When I learned that Ecole des Trois Ponts was offering online French classes I signed up for 10 lessons. This is the language school I have attended 4 times. I am very fond of this school because I think the teaching is excellent and I have progressed each time I’ve attended. Even more importantly, I have made friends with the teachers and other students. [Check out two of my posts about my experiences here: French Immersion and Language and Cooking Classes].

So why take Skype French lessons? Here are 5 reasons:

1. Learn French “Live” From France

French online lesson

Taking French lessons by Skype, French learning is interactive. The lessons are “live” and I am actively engaging with the teacher online, in real-time. I am not just a passive student taking in information.
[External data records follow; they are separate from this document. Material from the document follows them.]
-- ==== Sys2Proof/Machine/Operands.lean ====
section
/-! DEFINITION. Every operand form and every way a result is written: rounding mode, single and double reads and
writes, effective addresses, branch targets, and what ends an instruction that completes. -/

namespace Sys2Proof.Machine

/-! ## Free values (10_state.md R20; 40_numerics.md R77, R94; 70_reset_and_hazards.md R217; log 18) -/

/-- Some parameter makes instructions draw. -/
def Params.draws (p : Params) : Bool :=
  decide (p.nanResult = .draw) || decide (p.boxWrite = .draw) || decide (p.minMax = .minnum2008)

/-- After an instruction that may have drawn, the next draw is a fresh one. -/
def State.countDraw (s : State) : State := { s with draws := if Params.draws s.launch.params then s.draws + 1 else s.draws }

/-- The upper half of a single-precision write (10_state.md R20). -/
def State.upperHalf (s : State) : Word :=
  match s.launch.params.boxWrite with
  | .ones => 0xffffffff
  | .draw => Config.freeUpper s.draws

/-- The binary32 NaN an operation produces (40_numerics.md R77). -/
def State.nan32 (s : State) : Word :=
  match s.launch.params.nanResult with
  | .canonical => canonicalNaN32
  | .draw => quietNaN32 (Config.freeNanBits32 s.draws)

/-- The binary64 NaN an operation produces (40_numerics.md R77). -/
def State.nan64 (s : State) : DWord :=
  match s.launch.params.nanResult with
  | .canonical => canonicalNaN64
  | .draw => quietNaN64 (Config.freeNanBits64 s.draws)

/-- The environment of an operation with a binary32 result. -/
def State.envS (s : State) : NumEnv 32 :=
  ⟨s.launch.params.tininess, s.nan32, s.launch.params.minMax, Config.freeFirstZero s.draws⟩

/-- The environment of an operation with a binary64 result. -/
def State.envD (s : State) : NumEnv 64 :=
  ⟨s.launch.params.tininess, s.nan64, s.launch.params.minMax, Config.freeFirstZero s.draws⟩

/-! ## Register operands -/

/-- The 32 bits a single-precision instruction reads from a register's content (10_state.md R19). -/
def unboxS (c : BoxCheck) (v : DWord) : Word :=
  match c with
  | .ignore => lowHalf v
  | .check => if highHalf v = 0xffffffff then lowHalf v else canonicalNaN32

/-- `S(f[r])` (10_state.md R19). -/
def State.readS (s : State) (r : FReg) : Word := unboxS s.launch.params.boxCheck (s.readF r)

/-- `f[r] <-S v` (10_state.md R20). -/
def State.writeS (s : State) (r : FReg) (v : Word) : State := s.writeF r (s.upperHalf ++ v)

/-! ## Immediates, addresses and targets -/

/-- `sext_32(imm[11:0])` (30_encoding.md R57, R58). -/
def sext12 (imm : BitVec 12) : Word := imm.signExtend 32

/-- `EA = x[rs1] + sext_32(imm[11:0])`, modulo 2^32 (41_load_store.md R105). -/
def State.effectiveAddress (s : State) (rs1 : XReg) (imm : BitVec 12) : Word := s.readX rs1 + sext12 imm

/-- `pc + imm_B` (47_base_subset.md R168, R176). -/
def State.branchTarget (s : State) (off : BitVec 13) : Word := s.pc + off.signExtend 32

/-- `pc + imm_J` (47_base_subset.md R168, R179). -/
def State.jumpTarget (s : State) (off : BitVec 21) : Word := s.pc + off.signExtend 32

/-- `(x[rs1] + sext_32(imm)) with bit 0 cleared` (47_base_subset.md R180). -/
def State.jalrTarget (s : State) (rs1 : XReg) (imm : BitVec 12) : Word := s.effectiveAddress rs1 imm &&& 0xfffffffe

/-! ## Rounding mode (40_numerics.md R80, R81) -/

/-- `RM(rm)`; none where it raises. -/
def State.roundingMode? (s : State) (rm : RmField) : Option RoundingMode :=
  match rm with
  | .static m => some m
  | .dyn => RoundingMode.ofBits? s.frm
  | .reserved101 => none
  | .reserved110 => none

/-- Evaluate `RM(rm)` first: continue with the mode, or raise `IllegalInstruction` with the instruction word and write
nothing (40_numerics.md R80, R81; 60_exceptions.md R192 (b); log 20). -/
def withRounding (i : Instr) (rm : RmField) (s : State) (k : RoundingMode → Result) : Result :=
  match s.roundingMode? rm with
  | some m => k m
  | none => raise s .illegalInstruction (some (encode i))

/-! ## Completing an instruction (00_scope.md R11) -/

/-- Write an x register, accrue, go on: comparisons, conversions to integer, moves and the base subset. -/
def finishX (s : State) (rd : XReg) (r : Word × FlagSet) : Result :=
  .next ((s.writeX rd r.1).accrue r.2).advance

/-- Write a single, accrue, go on. -/
def finishS (s : State) (rd : FReg) (r : Word × FlagSet) : Result :=
  .next ((s.writeS rd r.1).accrue r.2).countDraw.advance

/-- Write a double, accrue, go on. -/
def finishD (s : State) (rd : FReg) (r : DWord × FlagSet) : Result :=
  .next ((s.writeF rd r.1).accrue r.2).countDraw.advance

/-- Write an x register and go on; no flag (47_base_subset.md R169 to R174; 45_convert_move.md R149; 46_sign_classify.md
R158). -/
def writeXNext (s : State) (rd : XReg) (v : Word) : Result := .next (s.writeX rd v).advance

/-- Write a single's bits and go on; no flag (41_load_store.md R106; 45_convert_move.md R150; 46_sign_classify.md
R152). -/
def writeSNext (s : State) (rd : FReg) (v : Word) : Result := .next (s.writeS rd v).countDraw.advance

/-- Write a double's bits and go on; no flag (41_load_store.md R107; 46_sign_classify.md R155). -/
def writeDNext (s : State) (rd : FReg) (v : DWord) : Result := .next (s.writeF rd v).advance

/-- Replace data memory and go on (41_load_store.md R108, R109). -/
def storeNext (s : State) (m : Memory) : Result := .next (s.setMem m).advance

/-- The 32-bit 0 or 1 of a comparison (44_compare.md, introduction). -/
def wordOfBool (b : Bool) : Word := if b then 1 else 0

/-- Continue at `t`, after `pre`, if `t` is a multiple of 4; otherwise raise on the branch or jump itself, which then
writes no register (47_base_subset.md R168; 60_exceptions.md R197). -/
def transfer (s : State) (t : Word) (pre : State) : Result :=
  if t.toNat % 4 = 0 then .next (pre.setPc t) else raise s .instructionAddressMisaligned (some t)

end Sys2Proof.Machine
end

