-- ==== Sys2Proof/Safety.lean ====
section
/-! DEFINITION. The terms statements are made in: the machine's invariant, the end of a run, the conditions on a state
under which an instruction completes, and what an instruction writes and leaves alone. -/

namespace Sys2Proof

/-! ## What a row names (30_encoding.md R52 to R59, R67; 10_state.md R22) -/

/-- The rounding-mode field of the rows that have one (40_numerics.md R81). -/
def Instr.roundingField? : Instr → Option RmField
  | .flw _ _ _ => none
  | .fsw _ _ _ => none
  | .fmaddS _ _ _ _ rm => some rm
  | .fmsubS _ _ _ _ rm => some rm
  | .fnmsubS _ _ _ _ rm => some rm
  | .fnmaddS _ _ _ _ rm => some rm
  | .faddS _ _ _ rm => some rm
  | .fsubS _ _ _ rm => some rm
  | .fmulS _ _ _ rm => some rm
  | .fdivS _ _ _ rm => some rm
  | .fsqrtS _ _ rm => some rm
  | .fsgnjS _ _ _ => none
  | .fsgnjnS _ _ _ => none
  | .fsgnjxS _ _ _ => none
  | .fminS _ _ _ => none
  | .fmaxS _ _ _ => none
  | .fcvtWS _ _ rm => some rm
  | .fcvtWuS _ _ rm => some rm
  | .fmvXW _ _ => none
  | .feqS _ _ _ => none
  | .fltS _ _ _ => none
  | .fleS _ _ _ => none
  | .fclassS _ _ => none
  | .fcvtSW _ _ rm => some rm
  | .fcvtSWu _ _ rm => some rm
  | .fmvWX _ _ => none
  | .fld _ _ _ => none
  | .fsd _ _ _ => none
  | .fmaddD _ _ _ _ rm => some rm
  | .fmsubD _ _ _ _ rm => some rm
  | .fnmsubD _ _ _ _ rm => some rm
  | .fnmaddD _ _ _ _ rm => some rm
  | .faddD _ _ _ rm => some rm
  | .fsubD _ _ _ rm => some rm
  | .fmulD _ _ _ rm => some rm
  | .fdivD _ _ _ rm => some rm
  | .fsqrtD _ _ rm => some rm
  | .fsgnjD _ _ _ => none
  | .fsgnjnD _ _ _ => none
  | .fsgnjxD _ _ _ => none
  | .fminD _ _ _ => none
  | .fmaxD _ _ _ => none
  | .fcvtSD _ _ rm => some rm
  | .fcvtDS _ _ rm => some rm
  | .feqD _ _ _ => none
  | .fltD _ _ _ => none
  | .fleD _ _ _ => none
  | .fclassD _ _ => none
  | .fcvtWD _ _ rm => some rm
  | .fcvtWuD _ _ rm => some rm
  | .fcvtDW _ _ rm => some rm
  | .fcvtDWu _ _ rm => some rm
  | .lui _ _ => none
  | .addi _ _ _ => none
  | .add _ _ _ => none
  | .sub _ _ _ => none
  | .slli _ _ _ => none
  | .lw _ _ _ => none
  | .sw _ _ _ => none
  | .beq _ _ _ => none
  | .bne _ _ _ => none
  | .blt _ _ _ => none
  | .jal _ _ => none
  | .jalr _ _ _ => none
  | .csrrw _ _ _ => none
  | .csrrs _ _ _ => none
  | .csrrc _ _ _ => none
  | .csrrwi _ _ _ => none
  | .csrrsi _ _ _ => none
  | .csrrci _ _ _ => none
  | .ecall => none
  | .ebreak => none

/-- The x register a row names as destination (10_state.md R22). -/
def Instr.destX? : Instr → Option XReg
  | .flw _ _ _ => none
  | .fsw _ _ _ => none
  | .fmaddS _ _ _ _ _ => none
  | .fmsubS _ _ _ _ _ => none
  | .fnmsubS _ _ _ _ _ => none
  | .fnmaddS _ _ _ _ _ => none
  | .faddS _ _ _ _ => none
  | .fsubS _ _ _ _ => none
  | .fmulS _ _ _ _ => none
  | .fdivS _ _ _ _ => none
  | .fsqrtS _ _ _ => none
  | .fsgnjS _ _ _ => none
  | .fsgnjnS _ _ _ => none
  | .fsgnjxS _ _ _ => none
  | .fminS _ _ _ => none
  | .fmaxS _ _ _ => none
  | .fcvtWS rd _ _ => some rd
  | .fcvtWuS rd _ _ => some rd
  | .fmvXW rd _ => some rd
  | .feqS rd _ _ => some rd
  | .fltS rd _ _ => some rd
  | .fleS rd _ _ => some rd
  | .fclassS rd _ => some rd
  | .fcvtSW _ _ _ => none
  | .fcvtSWu _ _ _ => none
  | .fmvWX _ _ => none
  | .fld _ _ _ => none
  | .fsd _ _ _ => none
  | .fmaddD _ _ _ _ _ => none
  | .fmsubD _ _ _ _ _ => none
  | .fnmsubD _ _ _ _ _ => none
  | .fnmaddD _ _ _ _ _ => none
  | .faddD _ _ _ _ => none
  | .fsubD _ _ _ _ => none
  | .fmulD _ _ _ _ => none
  | .fdivD _ _ _ _ => none
  | .fsqrtD _ _ _ => none
  | .fsgnjD _ _ _ => none
  | .fsgnjnD _ _ _ => none
  | .fsgnjxD _ _ _ => none
  | .fminD _ _ _ => none
  | .fmaxD _ _ _ => none
  | .fcvtSD _ _ _ => none
  | .fcvtDS _ _ _ => none
  | .feqD rd _ _ => some rd
  | .fltD rd _ _ => some rd
  | .fleD rd _ _ => some rd
  | .fclassD rd _ => some rd
  | .fcvtWD rd _ _ => some rd
  | .fcvtWuD rd _ _ => some rd
  | .fcvtDW _ _ _ => none
  | .fcvtDWu _ _ _ => none
  | .lui rd _ => some rd
  | .addi rd _ _ => some rd
  | .add rd _ _ => some rd
  | .sub rd _ _ => some rd
  | .slli rd _ _ => some rd
  | .lw rd _ _ => some rd
  | .sw _ _ _ => none
  | .beq _ _ _ => none
  | .bne _ _ _ => none
  | .blt _ _ _ => none
  | .jal rd _ => some rd
  | .jalr rd _ _ => some rd
  | .csrrw rd _ _ => some rd
  | .csrrs rd _ _ => some rd
  | .csrrc rd _ _ => some rd
  | .csrrwi rd _ _ => some rd
  | .csrrsi rd _ _ => some rd
  | .csrrci rd _ _ => some rd
  | .ecall => none
  | .ebreak => none

/-- The f register a row names as destination (10_state.md R22). -/
def Instr.destF? : Instr → Option FReg
  | .flw rd _ _ => some rd
  | .fsw _ _ _ => none
  | .fmaddS rd _ _ _ _ => some rd
  | .fmsubS rd _ _ _ _ => some rd
  | .fnmsubS rd _ _ _ _ => some rd
  | .fnmaddS rd _ _ _ _ => some rd
  | .faddS rd _ _ _ => some rd
  | .fsubS rd _ _ _ => some rd
  | .fmulS rd _ _ _ => some rd
  | .fdivS rd _ _ _ => some rd
  | .fsqrtS rd _ _ => some rd
  | .fsgnjS rd _ _ => some rd
  | .fsgnjnS rd _ _ => some rd
  | .fsgnjxS rd _ _ => some rd
  | .fminS rd _ _ => some rd
  | .fmaxS rd _ _ => some rd
  | .fcvtWS _ _ _ => none
  | .fcvtWuS _ _ _ => none
  | .fmvXW _ _ => none
  | .feqS _ _ _ => none
  | .fltS _ _ _ => none
  | .fleS _ _ _ => none
  | .fclassS _ _ => none
  | .fcvtSW rd _ _ => some rd
  | .fcvtSWu rd _ _ => some rd
  | .fmvWX rd _ => some rd
  | .fld rd _ _ => some rd
  | .fsd _ _ _ => none
  | .fmaddD rd _ _ _ _ => some rd
  | .fmsubD rd _ _ _ _ => some rd
  | .fnmsubD rd _ _ _ _ => some rd
  | .fnmaddD rd _ _ _ _ => some rd
  | .faddD rd _ _ _ => some rd
  | .fsubD rd _ _ _ => some rd
  | .fmulD rd _ _ _ => some rd
  | .fdivD rd _ _ _ => some rd
  | .fsqrtD rd _ _ => some rd
  | .fsgnjD rd _ _ => some rd
  | .fsgnjnD rd _ _ => some rd
  | .fsgnjxD rd _ _ => some rd
  | .fminD rd _ _ => some rd
  | .fmaxD rd _ _ => some rd
  | .fcvtSD rd _ _ => some rd
  | .fcvtDS rd _ _ => some rd
  | .feqD _ _ _ => none
  | .fltD _ _ _ => none
  | .fleD _ _ _ => none
  | .fclassD _ _ => none
  | .fcvtWD _ _ _ => none
  | .fcvtWuD _ _ _ => none
  | .fcvtDW rd _ _ => some rd
  | .fcvtDWu rd _ _ => some rd
  | .lui _ _ => none
  | .addi _ _ _ => none
  | .add _ _ _ => none
  | .sub _ _ _ => none
  | .slli _ _ _ => none
  | .lw _ _ _ => none
  | .sw _ _ _ => none
  | .beq _ _ _ => none
  | .bne _ _ _ => none
  | .blt _ _ _ => none
  | .jal _ _ => none
  | .jalr _ _ _ => none
  | .csrrw _ _ _ => none
  | .csrrs _ _ _ => none
  | .csrrc _ _ _ => none
  | .csrrwi _ _ _ => none
  | .csrrsi _ _ _ => none
  | .csrrci _ _ _ => none
  | .ecall => none
  | .ebreak => none

/-- The six CSR instructions (47_base_subset.md R181 to R186). -/
def Instr.isCsr : Instr → Bool
  | .flw _ _ _ => false
  | .fsw _ _ _ => false
  | .fmaddS _ _ _ _ _ => false
  | .fmsubS _ _ _ _ _ => false
  | .fnmsubS _ _ _ _ _ => false
  | .fnmaddS _ _ _ _ _ => false
  | .faddS _ _ _ _ => false
  | .fsubS _ _ _ _ => false
  | .fmulS _ _ _ _ => false
  | .fdivS _ _ _ _ => false
  | .fsqrtS _ _ _ => false
  | .fsgnjS _ _ _ => false
  | .fsgnjnS _ _ _ => false
  | .fsgnjxS _ _ _ => false
  | .fminS _ _ _ => false
  | .fmaxS _ _ _ => false
  | .fcvtWS _ _ _ => false
  | .fcvtWuS _ _ _ => false
  | .fmvXW _ _ => false
  | .feqS _ _ _ => false
  | .fltS _ _ _ => false
  | .fleS _ _ _ => false
  | .fclassS _ _ => false
  | .fcvtSW _ _ _ => false
  | .fcvtSWu _ _ _ => false
  | .fmvWX _ _ => false
  | .fld _ _ _ => false
  | .fsd _ _ _ => false
  | .fmaddD _ _ _ _ _ => false
  | .fmsubD _ _ _ _ _ => false
  | .fnmsubD _ _ _ _ _ => false
  | .fnmaddD _ _ _ _ _ => false
  | .faddD _ _ _ _ => false
  | .fsubD _ _ _ _ => false
  | .fmulD _ _ _ _ => false
  | .fdivD _ _ _ _ => false
  | .fsqrtD _ _ _ => false
  | .fsgnjD _ _ _ => false
  | .fsgnjnD _ _ _ => false
  | .fsgnjxD _ _ _ => false
  | .fminD _ _ _ => false
  | .fmaxD _ _ _ => false
  | .fcvtSD _ _ _ => false
  | .fcvtDS _ _ _ => false
  | .feqD _ _ _ => false
  | .fltD _ _ _ => false
  | .fleD _ _ _ => false
  | .fclassD _ _ => false
  | .fcvtWD _ _ _ => false
  | .fcvtWuD _ _ _ => false
  | .fcvtDW _ _ _ => false
  | .fcvtDWu _ _ _ => false
  | .lui _ _ => false
  | .addi _ _ _ => false
  | .add _ _ _ => false
  | .sub _ _ _ => false
  | .slli _ _ _ => false
  | .lw _ _ _ => false
  | .sw _ _ _ => false
  | .beq _ _ _ => false
  | .bne _ _ _ => false
  | .blt _ _ _ => false
  | .jal _ _ => false
  | .jalr _ _ _ => false
  | .csrrw _ _ _ => true
  | .csrrs _ _ _ => true
  | .csrrc _ _ _ => true
  | .csrrwi _ _ _ => true
  | .csrrsi _ _ _ => true
  | .csrrci _ _ _ => true
  | .ecall => false
  | .ebreak => false

/-- A store's base register, offset and width in bytes. -/
structure StoreSlot where
  base : XReg
  offset : BitVec 12
  bytes : Nat
  deriving DecidableEq, Repr

/-- Where a row stores, if it does (41_load_store.md R108, R109; 47_base_subset.md R175). -/
def Instr.store? : Instr → Option StoreSlot
  | .flw _ _ _ => none
  | .fsw _ rs1 imm => some ⟨rs1, imm, 4⟩
  | .fmaddS _ _ _ _ _ => none
  | .fmsubS _ _ _ _ _ => none
  | .fnmsubS _ _ _ _ _ => none
  | .fnmaddS _ _ _ _ _ => none
  | .faddS _ _ _ _ => none
  | .fsubS _ _ _ _ => none
  | .fmulS _ _ _ _ => none
  | .fdivS _ _ _ _ => none
  | .fsqrtS _ _ _ => none
  | .fsgnjS _ _ _ => none
  | .fsgnjnS _ _ _ => none
  | .fsgnjxS _ _ _ => none
  | .fminS _ _ _ => none
  | .fmaxS _ _ _ => none
  | .fcvtWS _ _ _ => none
  | .fcvtWuS _ _ _ => none
  | .fmvXW _ _ => none
  | .feqS _ _ _ => none
  | .fltS _ _ _ => none
  | .fleS _ _ _ => none
  | .fclassS _ _ => none
  | .fcvtSW _ _ _ => none
  | .fcvtSWu _ _ _ => none
  | .fmvWX _ _ => none
  | .fld _ _ _ => none
  | .fsd _ rs1 imm => some ⟨rs1, imm, 8⟩
  | .fmaddD _ _ _ _ _ => none
  | .fmsubD _ _ _ _ _ => none
  | .fnmsubD _ _ _ _ _ => none
  | .fnmaddD _ _ _ _ _ => none
  | .faddD _ _ _ _ => none
  | .fsubD _ _ _ _ => none
  | .fmulD _ _ _ _ => none
  | .fdivD _ _ _ _ => none
  | .fsqrtD _ _ _ => none
  | .fsgnjD _ _ _ => none
  | .fsgnjnD _ _ _ => none
  | .fsgnjxD _ _ _ => none
  | .fminD _ _ _ => none
  | .fmaxD _ _ _ => none
  | .fcvtSD _ _ _ => none
  | .fcvtDS _ _ _ => none
  | .feqD _ _ _ => none
  | .fltD _ _ _ => none
  | .fleD _ _ _ => none
  | .fclassD _ _ => none
  | .fcvtWD _ _ _ => none
  | .fcvtWuD _ _ _ => none
  | .fcvtDW _ _ _ => none
  | .fcvtDWu _ _ _ => none
  | .lui _ _ => none
  | .addi _ _ _ => none
  | .add _ _ _ => none
  | .sub _ _ _ => none
  | .slli _ _ _ => none
  | .lw _ _ _ => none
  | .sw _ rs1 imm => some ⟨rs1, imm, 4⟩
  | .beq _ _ _ => none
  | .bne _ _ _ => none
  | .blt _ _ _ => none
  | .jal _ _ => none
  | .jalr _ _ _ => none
  | .csrrw _ _ _ => none
  | .csrrs _ _ _ => none
  | .csrrc _ _ _ => none
  | .csrrwi _ _ _ => none
  | .csrrsi _ _ _ => none
  | .csrrci _ _ _ => none
  | .ecall => none
  | .ebreak => none

end Sys2Proof

namespace Sys2Proof.Machine

/-! ## The invariant -/

/-- What every step keeps: memory in its canonical form, the hardwired bits of `fcsr` and the hardwired `x[0]` at 0
(10_state.md R23, R26), `pc` a multiple of 4 (10_state.md R24), and what a launch promises of its constants: text at
addresses of the 32-bit space, `halt_pc` a multiple of 4 (70_reset_and_hazards.md R213). -/
structure State.Inv (s : State) : Prop where
  mem : Memory.wf s.mem = true
  fcsr : s.fcsr.extractLsb' 8 24 = 0
  zero : s.x[0] = 0
  pc : s.pc.toNat % 4 = 0
  text : ∀ c ∈ s.launch.text, c.1 < 2 ^ 32
  halt : s.launch.haltPc.toNat % 4 = 0

/-! ## The launch -/

/-- The premises of a launch, from which a run of the spec's model starts (70_reset_and_hazards.md R213), as a predicate
on the first state: `entry_pc` is its `pc`, and the registers and data bytes hold any values. Premises (d) and (e), an
enabled unit and one hart without devices or interrupts, hold of every state, which has no field for anything else. -/
structure State.IsLaunch (s : State) : Prop where
  /-- (a): `MEM.text` and `MEM.data` are sets of byte addresses, and disjoint (20_memory.md R43). -/
  text : ∀ c ∈ s.launch.text, c.1 < 2 ^ 32
  disjoint : ∀ a, s.launch.inData a = true → textByte? s.launch.text a = none
  /-- (b): `entry_pc` is a multiple of 4 and the four bytes at it are in `MEM.text`. -/
  entry : s.pc.toNat % 4 = 0
  entryText : ∀ k, k < 4 → (textByte? s.launch.text (s.pc.toNat + k)).isSome = true
  /-- (c): `halt_pc` is a multiple of 4. -/
  halt : s.launch.haltPc.toNat % 4 = 0
  /-- (f): `x[0] = 0` and `fcsr[31:8] = 0`. -/
  zero : s.x[0] = 0
  fcsr : s.fcsr.extractLsb' 8 24 = 0
  /-- The model's form of memory. -/
  mem : Memory.wf s.mem = true
  /-- A launch has not trapped (60_exceptions.md R204). -/
  fresh : s.trap = none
That’s the downside of watching any “pre-recorded class” online. It’s one way and not interactive. In those types of classes, the teacher uses the Socratic teaching method, primarily giving information. The student sits there and (maybe) takes it in.

When it’s “live from France”, the teacher interacts with you in real time, by asking questions, correcting your pronunciation, or clarifying a grammar rule. It is much more effective when there is immediate feedback. It’s like having a French tutor right beside you.

2. Learning French Is Good For The Brain

Taking French can be challenging, but it’s also good for maintaining or improving brain health. I’ve been reading an excellent book by Dr. Sanjay Gupta, from CNN, called, “Keep Sharp. Build a Better Brain at Any Age”.

Learning a new skill such as “speaking a foreign language” will not only help you improve your language skills but your cognitive skills as well. 

Taking classes that make you use your cognitive skills— learning a new skill, such as “speaking a foreign language”, can be immensely beneficial. So improving one’s language skills has the added bonus of improving one’s cognitive skills—“comprehension, short- and long-term memory, attention to detail, and even math….” (page 121). 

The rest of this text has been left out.